• **TASK DESCRIPTION**
Find every line in the entries that holds the string "refuseAccess" and report it.

================

-- ==== Sys2Proof/Machine/Operands.lean ====
section
/-! DEFINITION. The operand forms: the fields a host write's DATA carries (30_encoding.md R87), and the data-word
formats (30_encoding.md R85, R86). -/

namespace Sys2Proof.Machine

/-! ## Fields of DATA (30_encoding.md R87); every other bit is ignored -/

/-- New `EN`: `DATA[0]` of a CTRL write. -/
def ctrlEn (data : Word) : Bool := data.getLsbD 0

/-- New `MODE`: `DATA[2:1]` of a CTRL write. -/
def ctrlMode (data : Word) : BitVec 2 := data.extractLsb' 1 2

/-- New `DIV`: `DATA[15:0]` of a CLKDIV write. -/
def clkdivDiv (data : Word) : BitVec 16 := data.extractLsb' 0 16

/-- The CFGERR-clear bit: `DATA[16]` of a STATUS write. -/
def statusClears (data : Word) : Bool := data.getLsbD 16

/-! ## The pulse Word (30_encoding.md R85) -/

/-- `G`, green: bits 31:24. -/
def wordGreen (w : Word) : BitVec 8 := w.extractLsb' 24 8

/-- `R`, red: bits 23:16. -/
def wordRed (w : Word) : BitVec 8 := w.extractLsb' 16 8

/-- `B`, blue: bits 15:8. -/
def wordBlue (w : Word) : BitVec 8 := w.extractLsb' 8 8

/-- `PAD`: bits 7:0, never sent. -/
def wordPad (w : Word) : BitVec 8 := w.extractLsb' 0 8

/-- `(G << 24) | (R << 16) | (B << 8)` (30_encoding.md R87, R90). -/
def packWord (g r b : BitVec 8) : Word :=
  (g.zeroExtend 32 <<< 24) ||| (r.zeroExtend 32 <<< 16) ||| (b.zeroExtend 32 <<< 8)

/-- The payload bit sent first: bit 31 (30_encoding.md R85, 20_memory.md R65). -/
def nextPayloadBit (osr : Word) : Bool := osr.getLsbD 31

/-! ## The parallel Word (30_encoding.md R86) -/

/-- Bits 7:0 of a Word; bit i drives data line i. -/
def parallelData (w : Word) : BitVec 8 := w.extractLsb' 0 8

end Sys2Proof.Machine
end

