-- ==== Sys2Proof/Laws/Ops.lean ====
section
/-! SUPPORT. What each shared operation can do, said once: the Channel primitives, the MODE change, the reset, the
fetch states, the CTRL write. -/

namespace Sys2Proof.Machine

/-! ## The Channel -/

/-- `Enqueue` with room appends at the tail. -/
theorem enqueue_of_room (w : Word) (s : State) (h : level s < s.depth) : enqueue w s = .next (s.setQ (s.q ++ [w])) :=
  if_pos h

/-- `Enqueue` without room breaks its guarantee. -/
theorem enqueue_without_room (w : Word) (s : State) (h : ¬ level s < s.depth) : enqueue w s = .fault .invariant :=
  if_neg h

/-- `Enqueue`, if it answers, keeps the Channel within its depth. -/
theorem enqueue_keeps_channel (w : Word) (s t : State) (h : enqueue w s = .next t) : level t ≤ t.depth := by
  unfold enqueue at h
  split at h
  · cases h
    simp [level] at *
    omega
  · cases h

/-- `Dequeue` gives the head and leaves the tail. -/
@[simp] theorem withDequeued_cons (s : State) (w : Word) (rest : List Word) (k : Word → State → StepResult)
    (h : s.q = w :: rest) : withDequeued s k = k w (s.setQ rest) := by
  simp [withDequeued, h]

/-- `Dequeue` on an empty Channel breaks its guarantee. -/
@[simp] theorem withDequeued_nil (s : State) (k : Word → State → StepResult) (h : s.q = []) :
    withDequeued s k = .fault .invariant := by
  simp [withDequeued, h]

/-- The tail a `Dequeue` leaves is within the depth if the Channel was. -/
theorem dequeue_keeps_channel (s : State) (w : Word) (rest : List Word) (h : s.q = w :: rest)
    (hd : level s ≤ s.depth) : level (s.setQ rest) ≤ (s.setQ rest).depth := by
  simp [level, h] at *
  omega

/-! ## Shared operations that answer in one way -/

/-- A completed read changes only the result. -/
theorem returnRead_next (v : Word) (s t : State) : returnRead v s = .next t ↔ t = s.setResult (some v) := by
  simp [returnRead, eq_comm]

/-- A refused access changes only the mark. -/
theorem refuseAccess_next (s t : State) : refuseAccess s = .next t ↔ t = s.setRefused true := by
  simp [refuseAccess, eq_comm]

/-- A micro-state after the pulse fetch changes only the line and the bit timer. -/
theorem driveLine_next (v : Bool) (p : BitVec 3) (s t : State) :
    driveLine v p s = .next t ↔ t = (s.setPulseOut v).setT p := by
  simp [driveLine, eq_comm]

/-- A data tick changes only the data lines, the clock and the bit timer. -/
theorem driveData_next (clk : Bool) (p : BitVec 3) (s t : State) :
    driveData clk p s = .next t ↔ t = ((s.setParD (parallelData s.osr)).setParClk clk).setT p := by
  simp [driveData, eq_comm]

/-- A clock-high tick changes only the clock and the bit timer. -/
theorem clockHigh_next (p : BitVec 3) (s t : State) : clockHigh p s = .next t ↔ t = (s.setParClk true).setT p := by
  simp [clockHigh, eq_comm]

/-! ## The MODE change and the reset -/

/-- What a MODE change leaves. -/
theorem changeMode_eq (m : BitVec 2) (s : State) :
    changeMode m s =
      { s with mode := m, t := 0#3, osr := 0#32, bitsLeft := 0#5, cur := false, pulseOut := false, parD := 0#8,
               parClk := false } := rfl

@[simp] theorem changeMode_en (m : BitVec 2) (s : State) : (changeMode m s).en = s.en := rfl
@[simp] theorem changeMode_mode (m : BitVec 2) (s : State) : (changeMode m s).mode = m := rfl
@[simp] theorem changeMode_div (m : BitVec 2) (s : State) : (changeMode m s).div = s.div := rfl
@[simp] theorem changeMode_divcnt (m : BitVec 2) (s : State) : (changeMode m s).divcnt = s.divcnt := rfl
@[simp] theorem changeMode_t (m : BitVec 2) (s : State) : (changeMode m s).t = 0#3 := rfl
@[simp] theorem changeMode_osr (m : BitVec 2) (s : State) : (changeMode m s).osr = 0#32 := rfl
@[simp] theorem changeMode_bitsLeft (m : BitVec 2) (s : State) : (changeMode m s).bitsLeft = 0#5 := rfl
@[simp] theorem changeMode_cur (m : BitVec 2) (s : State) : (changeMode m s).cur = false := rfl
@[simp] theorem changeMode_cfgerr (m : BitVec 2) (s : State) : (changeMode m s).cfgerr = s.cfgerr := rfl
@[simp] theorem changeMode_q (m : BitVec 2) (s : State) : (changeMode m s).q = s.q := rfl
@[simp] theorem changeMode_pulseOut (m : BitVec 2) (s : State) : (changeMode m s).pulseOut = false := rfl
@[simp] theorem changeMode_parD (m : BitVec 2) (s : State) : (changeMode m s).parD = 0#8 := rfl
@[simp] theorem changeMode_parClk (m : BitVec 2) (s : State) : (changeMode m s).parClk = false := rfl
@[simp] theorem changeMode_refused (m : BitVec 2) (s : State) : (changeMode m s).refused = s.refused := rfl
@[simp] theorem changeMode_depth (m : BitVec 2) (s : State) : (changeMode m s).depth = s.depth := rfl
@[simp] theorem changeMode_result (m : BitVec 2) (s : State) : (changeMode m s).result = s.result := rfl
@[simp] theorem changeMode_inputs (m : BitVec 2) (s : State) : (changeMode m s).inputs = s.inputs := rfl
@[simp] theorem changeMode_inputCount (m : BitVec 2) (s : State) : (changeMode m s).inputCount = s.inputCount := rfl

/-- A reset leaves the invariants true, for a legal depth. -/
theorem applyReset_invariants (s : State) (h1 : 1 ≤ s.depth) (h2 : s.depth ≤ Config.channelDepthMax) :
    invariantsOk (applyReset s) = true := by
  simp [invariantsOk, dataOk, dividerOk, channelOk, bitsLeftOk, zeroFillOk, parallelIdleOk, positionOk, applyReset,
    State.reset, level, h1, h2]

/-! ## The CTRL write -/

/-- A CTRL write with `EN` = 1 writes `EN` and may set `CFGERR`. -/
theorem execWrCtrl_enabled (data : Word) (s : State) (h : s.en = true) :
    execWrCtrl data s =
      .next { s with en := ctrlEn data, cfgerr := s.cfgerr || ctrlError data s } := by
  rcases s with ⟨en, _⟩
  simp only at h
  subst h
  simp only [execWrCtrl, if_true, ne_eq, not_true_eq_false, if_false, Bool.not_true, Bool.false_and]
  split <;> simp_all [raiseCfgerr, State.setCfgerr, State.setEn]

/-- A CTRL write with `EN` = 0 that keeps MODE writes `EN`, clears `DIVCNT` if it enables, and may set `CFGERR`. -/
theorem execWrCtrl_same_mode (data : Word) (s : State) (h : s.en = false) (hm : requestedMode data s = s.mode) :
    execWrCtrl data s =
      .next { s with
        en := ctrlEn data
        divcnt := if ctrlEn data then 0#16 else s.divcnt
        cfgerr := s.cfgerr || ctrlError data s } := by
  rcases s with ⟨en, _⟩
  simp only at h
  subst h
  simp only [execWrCtrl, hm, ne_eq, Bool.not_false, Bool.true_and]
  split <;> split <;> simp_all [raiseCfgerr, State.setCfgerr, State.setEn, State.setDivcnt]

/-- A CTRL write with `EN` = 0 that asks for another legal MODE makes the MODE change, writes `EN`, and clears
`DIVCNT` if it enables; it is no configuration error. -/
theorem execWrCtrl_new_mode (data : Word) (s : State) (h : s.en = false) (hm : requestedMode data s ≠ s.mode) :
    execWrCtrl data s =
      .next { changeMode (ctrlMode data) s with
        en := ctrlEn data
        divcnt := if ctrlEn data then 0#16 else s.divcnt } := by
  have h3 : ctrlMode data ≠ 0b11#2 := by
    intro h3
    exact hm (by simp [requestedMode, h3])
  have hr : requestedMode data s = ctrlMode data := by simp [requestedMode, h3]
  have he : ctrlError data s = false := by simp [ctrlError, h3, h]
  rcases s with ⟨en, _⟩
  simp only at h
  subst h
  rw [hr] at hm
  simp only [execWrCtrl, he, hr, Bool.not_false, Bool.true_and]
  cases ctrlEn data <;> simp_all [State.setEn, State.setDivcnt, changeMode_eq]

/-! ## The fetch states -/

/-- What a fetch tick of the pulse encoder can do (41_pulse_encoder.md R121). -/
theorem execPulseFetch_cases (s t : State) (h : execPulseFetch s = .next t) :
    (s.bitsLeft ≠ 0#5 ∧ t = takeBit (s.setPulseOut false)) ∨
    (∃ w rest, s.bitsLeft = 0#5 ∧ s.q = w :: rest ∧
      t = takeBit (loadWord w ((s.setPulseOut false).setQ rest))) ∨
    (s.bitsLeft = 0#5 ∧ s.q = [] ∧ t = s.setPulseOut false) := by
  rcases hq : s.q with _ | ⟨w, rest⟩ <;> by_cases hb : s.bitsLeft = 0#5 <;>
    simp_all [execPulseFetch, level, withDequeued]

/-- What a fetch tick of the parallel encoder can do (42_parallel_encoder.md R141, R144). -/
theorem fetchParallel_cases (s t : State) (h : fetchParallel s = .next t) :
    (∃ w rest, s.q = w :: rest ∧ t = (((s.setParClk false).setQ rest).setOsr w).setT 1#3) ∨
    (s.q = [] ∧ t = s.setParClk false) := by
  rcases hq : s.q with _ | ⟨w, rest⟩ <;> simp_all [fetchParallel, level, withDequeued]

/-! ## The tick -/

/-- A tick in PULSE. -/
theorem tick_pulse (s : State) (h : s.mode = 0b00#2) : tick s = exec (decodePulse s.t) s := by
  simp [tick, ustate, decodeUstate, h]

/-- A tick in PAR_CONCURRENT. -/
theorem tick_parc (s : State) (h : s.mode = 0b01#2) : tick s = exec (decodeParc s.t) s := by
  simp [tick, ustate, decodeUstate, h]

/-- A tick in PAR_SETTLED. -/
theorem tick_pars (s : State) (h : s.mode = 0b10#2) : tick s = exec (decodePars s.t) s := by
  simp [tick, ustate, decodeUstate, h]

/-- A tick in MODE 0b11. -/
theorem tick_mode3 (s : State) (h : s.mode = 0b11#2) : tick s = .fault .unreachableUstate := by
  simp [tick, ustate, decodeUstate, h, exec, execMode3Unreachable]

/-- What a SYSCLK step can do (40_clock_divider.md R101, R102). -/
theorem sysclk_cases (s : State) :
    (s.en = false ∧ sysclk s = .next s) ∨
    (s.en = true ∧ s.divcnt = s.div - 1#16 ∧ sysclk s = tick (s.setDivcnt 0#16)) ∨
    (s.en = true ∧ s.divcnt ≠ s.div - 1#16 ∧ sysclk s = .next (s.setDivcnt (s.divcnt + 1#16))) := by
  by_cases he : s.en <;> by_cases hd : s.divcnt = s.div - 1#16 <;> simp [sysclk, he, hd]

end Sys2Proof.Machine
end

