/-! ## States whose lines agree: they differ in bits that are never sent (30_encoding.md R85) -/

/-- Two Words agree in their `k` top bits, the next `k` to be sent. -/
def SameTopBits (k : Nat) (w w' : Word) : Prop := ∀ i < k, w.getMsbD i = w'.getMsbD i

/-- Two Words with the same payload, whatever their padding. -/
def SamePayload (w w' : Word) : Prop := w >>> 8 = w' >>> 8

theorem SamePayload.sameTopBits {w w' : Word} (h : SamePayload w w') : SameTopBits 24 w w' := by
  intro i hi
  have hbit : (w >>> 8).getMsbD (i + 8) = (w' >>> 8).getMsbD (i + 8) := by rw [h]
  have hin : i + 8 < 32 := by omega
  simpa only [BitVec.getMsbD_ushiftRight, hin, decide_true, Bool.true_and, Nat.not_lt.2 (Nat.le_add_left 8 i),
    decide_false, Bool.not_false, Nat.add_sub_cancel] using hbit

/-- Taking a bit leaves one fewer to agree in. -/
theorem SameTopBits.shiftLeft_one {k : Nat} {w w' : Word} (h : SameTopBits (k + 1) w w') :
    SameTopBits k (w <<< 1) (w' <<< 1) := by
  intro i hi
  rw [BitVec.getMsbD_shiftLeft, BitVec.getMsbD_shiftLeft]
  exact h (i + 1) (Nat.succ_lt_succ hi)

theorem nextPayloadBit_eq_getMsbD (w : Word) : nextPayloadBit w = w.getMsbD 0 := by
  rw [BitVec.getMsbD_eq_getLsbD]
  rfl

/-- Two states that agree but for the padding of the Words in the Channel and for the bits of `OSR` that are not left
to send. -/
def SameLine (s s' : State) : Prop :=
  ∃ q' osr', s' = { s with q := q', osr := osr' } ∧ List.Forall₂ SamePayload s.q q' ∧
    SameTopBits s.bitsLeft.toNat s.osr osr'

theorem SameLine.mode {s s' : State} (h : SameLine s s') : s'.mode = s.mode := by
  obtain ⟨q', osr', rfl, -, -⟩ := h
  rfl

theorem SameLine.t {s s' : State} (h : SameLine s s') : s'.t = s.t := by
  obtain ⟨q', osr', rfl, -, -⟩ := h
  rfl

theorem SameLine.cur {s s' : State} (h : SameLine s s') : s'.cur = s.cur := by
  obtain ⟨q', osr', rfl, -, -⟩ := h
  rfl

theorem SameLine.pulseOut {s s' : State} (h : SameLine s s') : s'.pulseOut = s.pulseOut := by
  obtain ⟨q', osr', rfl, -, -⟩ := h
  rfl

theorem SameLine.setPulseOut {s s' : State} (h : SameLine s s') (v : Bool) :
    SameLine (s.setPulseOut v) (s'.setPulseOut v) := by
  obtain ⟨q', osr', rfl, hq, hosr⟩ := h
  exact ⟨q', osr', rfl, hq, hosr⟩

theorem SameLine.setT {s s' : State} (h : SameLine s s') (p : BitVec 3) : SameLine (s.setT p) (s'.setT p) := by
  obtain ⟨q', osr', rfl, hq, hosr⟩ := h
  exact ⟨q', osr', rfl, hq, hosr⟩

theorem SameLine.takeBit {s s' : State} (h : SameLine s s') (hb : s.bitsLeft ≠ 0#5) :
    SameLine (takeBit s) (takeBit s') := by
  obtain ⟨q', osr', rfl, hq, hosr⟩ := h
  have hk : s.bitsLeft.toNat = (s.bitsLeft - 1#5).toNat + 1 := by bv_omega
  rw [hk] at hosr
  have hbit : nextPayloadBit osr' = nextPayloadBit s.osr := by
    rw [nextPayloadBit_eq_getMsbD, nextPayloadBit_eq_getMsbD, hosr 0 (Nat.succ_pos _)]
  refine ⟨q', osr' <<< 1, ?_, hq, hosr.shiftLeft_one⟩
  simp only [takeBit_eq, hbit]
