@[simp] theorem commitDrive_fault (u : Nat) (s : State) : (commitDrive u s).fault = s.fault := by
  unfold commitDrive
  split <;> rfl

@[simp] theorem setReadOnlyFlag_fault (u : Nat) (on : Bool) (s : State) :
    (setReadOnlyFlag u on s).fault = s.fault := rfl

@[simp] theorem pollMotors_fault (now : Nat) (s : State) : (pollMotors now s).fault = s.fault := by
  unfold pollMotors
  repeat' split
  all_goals rfl

/-- Every instruction starts with the guard of R35. -/
theorem exec_guarded (i : Instr) (s : State) : ∃ k, exec i s = whenLive s k := by
  by_cases hi : i.needsVariant = none
  · cases i with
    | rd a => exact ⟨_, exec_rd a s⟩
    | wr a v => exact ⟨_, exec_wr a v s⟩
    | rdw a => exact ⟨_, exec_rdw a s⟩
    | wrw a w => exact ⟨_, exec_wrw a w s⟩
    | _ => cases hi
  · exact ⟨_, exec_controllerRow i s hi⟩

theorem exec_halted (i : Instr) {s : State} {r : FaultRecord} (h : s.fault = some r) :
    exec i s = .fault (.halted r) := by
  obtain ⟨k, hk⟩ := exec_guarded i s
  exact hk.trans (whenLive_halted s k r h)

/-- A host move that is no reboot leaves the record. -/
theorem hostStep_fault {m : HostOp} {s t : State} (hm : ∀ v images clearRam, m ≠ .reboot v images clearRam)
    (h : hostStep m s = .next t) : t.fault = s.fault := by
  cases m with
  | mount u image =>
    obtain ⟨-, rfl⟩ := hostStep_mount_next.1 h
    exact mountImage_fault u image s
  | mountFailed u =>
    obtain ⟨-, rfl⟩ := hostStep_mountFailed_next.1 h
    exact mountNothing_fault u s
  | unmount u =>
    obtain ⟨-, rfl⟩ := hostStep_unmount_next.1 h
    exact unmountDrive_fault u s
  | commit u =>
    obtain ⟨-, rfl⟩ := hostStep_commit_next.1 h
    exact commitDrive_fault u s
  | setAutoCommit on => cases h; rfl
  | setReadOnly u on =>
    obtain ⟨-, rfl⟩ := hostStep_setReadOnly_next.1 h
    exact setReadOnlyFlag_fault u on s
  | reboot v images clearRam => exact absurd rfl (hm v images clearRam)
  | motorPoll now => cases h; exact pollMotors_fault now s
  | createBlank size => cases h; rfl

end Sys2Proof.Machine

namespace Sys2Proof.Proofs.BlockState
open Sys2Proof.Machine

/-- Settles O7: the guard of a bus operation, and the frame of each move of the host. -/
theorem noStepAfterAFault : Obligations.NoStepAfterAFault :=
  ⟨fun i _ _ => exec_halted i, fun _ _ _ => hostStep_fault⟩

end Sys2Proof.Proofs.BlockState
end

section
/-! Every operation on a drive keeps what the invariant says of it (10_state.md R27, R29; 43_drive_rotation.md R183;
44_drive_transfer.md R205, R211). Each lemma is `{ h with … }`: it gives the clauses that speak of a field the operation
writes, and the others are those of the drive before. -/

namespace Sys2Proof.Machine

/-- A drive in a scan state has no transfer in progress. -/
theorem not_transferring_of_isScan {st : DriveState} (h : isScan st = true) :
    ¬(st = .readData ∨ st = .writeLeadin ∨ st = .writeData) := by
  rintro (rfl | rfl | rfl) <;> cases h

theorem Drive.sectorSize_pos (v : Variant) (d : Drive) : 0 < d.sectorSize v := by
  unfold Drive.sectorSize
  repeat' split
  all_goals decide

theorem Drive.sectorSize_le (v : Variant) (d : Drive) : d.sectorSize v ≤ 512 := by
  unfold Drive.sectorSize
  repeat' split
  all_goals decide

namespace Drive.Inv

variable {cfg cfg' : Config} {env : DriveEnv} {v : Variant} {u : Nat} {readOnly : Bool} {d : Drive}

/-- A reset drive, head and sector drawn (R27). -/
theorem drawn (cfg : Config) (v : Variant) (u : Nat) (readOnly : Bool) (n : Nat) :
    Drive.Inv cfg v u readOnly (Drive.drawn u readOnly n) where
  number := rfl
  track := Nat.le_of_lt_succ (Config.trackDraw n u).isLt
  sector := Nat.le_of_lt_succ (Config.sectorDraw n u).isLt
  sink _ := rfl
  sdSingle _ := rfl
  protect := rfl
  pending := nofun
  remaining := nofun
  bounded := Nat.zero_le _
  jitter := Nat.zero_le _

/-! ### Rotation -/

theorem countdown (h : Drive.Inv cfg v u readOnly d) {next : DriveState} (hn : isScan next = true) (k : Nat) :
    Drive.Inv cfg v u readOnly (d.countdown next k) := by
  unfold Drive.countdown
  split
  · exact { h with remaining := fun hr => absurd hr (not_transferring_of_isScan hn) }
  · exact { h with }

theorem advance (h : Drive.Inv cfg v u readOnly d) (cfg' : Config) :
    Drive.Inv cfg v u readOnly (d.advance cfg') :=
  { h with
    sector := Nat.le_of_lt_succ (Nat.mod_lt _ (by decide))
    remaining := nofun }

theorem scanProbe (h : Drive.Inv cfg v u readOnly d) (seed : Nat) :
    Drive.Inv cfg v u readOnly (d.scanProbe cfg seed) := by
  unfold Drive.scanProbe
  split
  · exact { h with jitter := Nat.le_of_lt_succ (Nat.mod_lt _ (Nat.succ_pos _)) }
  · split
    · exact { h with jitter := (Nat.sub_le _ _).trans h.jitter }
    · exact h.advance cfg

theorem update (h : Drive.Inv cfg v u readOnly d) (r : Bool) (seed : Nat) :
    Drive.Inv cfg v u readOnly (d.update cfg r seed) := by
  unfold Drive.update
  split
  · split
    · exact h.scanProbe seed
    · exact h.advance cfg
  · have opened : Drive.Inv cfg v u readOnly { d with writeReady := false, inWindow := true } := { h with }
    exact opened.countdown rfl _
  · have closed : Drive.Inv cfg v u readOnly { d with syncDetected := true, inWindow := false } := { h with }
    exact closed.countdown rfl _
  all_goals exact h.countdown rfl _

/-! ### Stepping -/

theorem setStepFlipFlop (h : Drive.Inv cfg v u readOnly d) (bit : Bool) :
    Drive.Inv cfg v u readOnly (d.setStepFlipFlop bit) := by
  have ht := h.track
  rw [Drive.setStepFlipFlop_eq]
  refine { h with track := ?_ }
  dsimp only
  split
  · split <;> omega
  · exact ht

/-! ### Reading -/

theorem startRead (h : Drive.Inv cfg v u readOnly d) (env : DriveEnv) :
    Drive.Inv cfg v u readOnly (d.startRead env) :=
  { h with
    remaining := fun _ => d.sectorSize_pos env.variant
    bounded := d.sectorSize_le env.variant }

theorem streamed (h : Drive.Inv cfg v u readOnly d) (cfg' : Config) (b : Byte) :
    Drive.Inv cfg v u readOnly (d.streamed cfg' b) :=
  { h with
    remaining := by
      unfold Drive.streamed
      dsimp only
      split
      · simp
      · exact fun _ => Nat.pos_of_ne_zero ‹_›
    bounded := (Nat.sub_le _ _).trans h.bounded }

theorem readPayload (h : Drive.Inv cfg v u readOnly d) (cfg' : Config) :
    Drive.Inv cfg v u readOnly (d.readPayload cfg').drive := by
  unfold Drive.readPayload
  split
  · exact h.streamed cfg' 0
  · split
    · exact h
    · have moved : Drive.Inv cfg v u readOnly { d with xferOffset := d.xferOffset + 1 } := { h with }
      exact moved.streamed cfg' _

theorem readByte (h : Drive.Inv cfg v u readOnly d) (env : DriveEnv) :
    Drive.Inv cfg v u readOnly (d.readByte env).drive := by
  unfold Drive.readByte
  split
  case h_4 => exact h.readPayload _
  case h_5 => exact { h with remaining := nofun }
  case h_1 | h_2 | h_3 => exact (h.startRead env).readPayload _
  all_goals exact h

/-! ### Writing -/

theorem startWrite (h : Drive.Inv cfg v u readOnly d) (env : DriveEnv) :
    Drive.Inv cfg v u readOnly (d.startWrite env) :=
  { h with
    remaining := fun _ => d.sectorSize_pos env.variant
    bounded := d.sectorSize_le env.variant }

theorem beginWrite (h : Drive.Inv cfg v u readOnly d) (env : DriveEnv) :
    Drive.Inv cfg v u readOnly (d.beginWrite env).drive := by
  unfold Drive.beginWrite
  split
  · exact h
  · split
    case h_1 | h_2 | h_3 => exact h.startWrite env
    all_goals exact h

theorem reloaded (h : Drive.Inv cfg v u readOnly d) (cfg' : Config) :
    Drive.Inv cfg v u readOnly (d.reloaded cfg') := { h with }

/-- The lead-in ends in the payload state, with the whole sector still to come (R214). -/
theorem leadin (h : Drive.Inv cfg v u readOnly d) (hs : d.state = .writeLeadin) (env : DriveEnv) (b : Byte) :
    Drive.Inv cfg v u readOnly (d.leadin env b) := by
  have whole : 0 < d.xferRemaining := h.remaining (.inr (.inl hs))
  unfold Drive.leadin
  repeat' split
  · exact { h with remaining := fun _ => whole }
  · exact { h with }
  · exact { h with remaining := fun _ => whole }
  · exact h

theorem consumed (h : Drive.Inv cfg v u readOnly d) (b : Byte) :
    Drive.Inv cfg v u readOnly (d.consumed b) :=
  { h with
    remaining := by
      unfold Drive.consumed
      dsimp only
      split
      · simp
      · exact fun _ => Nat.pos_of_ne_zero ‹_›
    bounded := (Nat.sub_le _ _).trans h.bounded }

================

• **TASK SOLUTION**
theorem refuseAccess_next (s t : State) : refuseAccess s = .next t ↔ t = s.setRefused true := by
  simp [refuseAccess, eq_comm]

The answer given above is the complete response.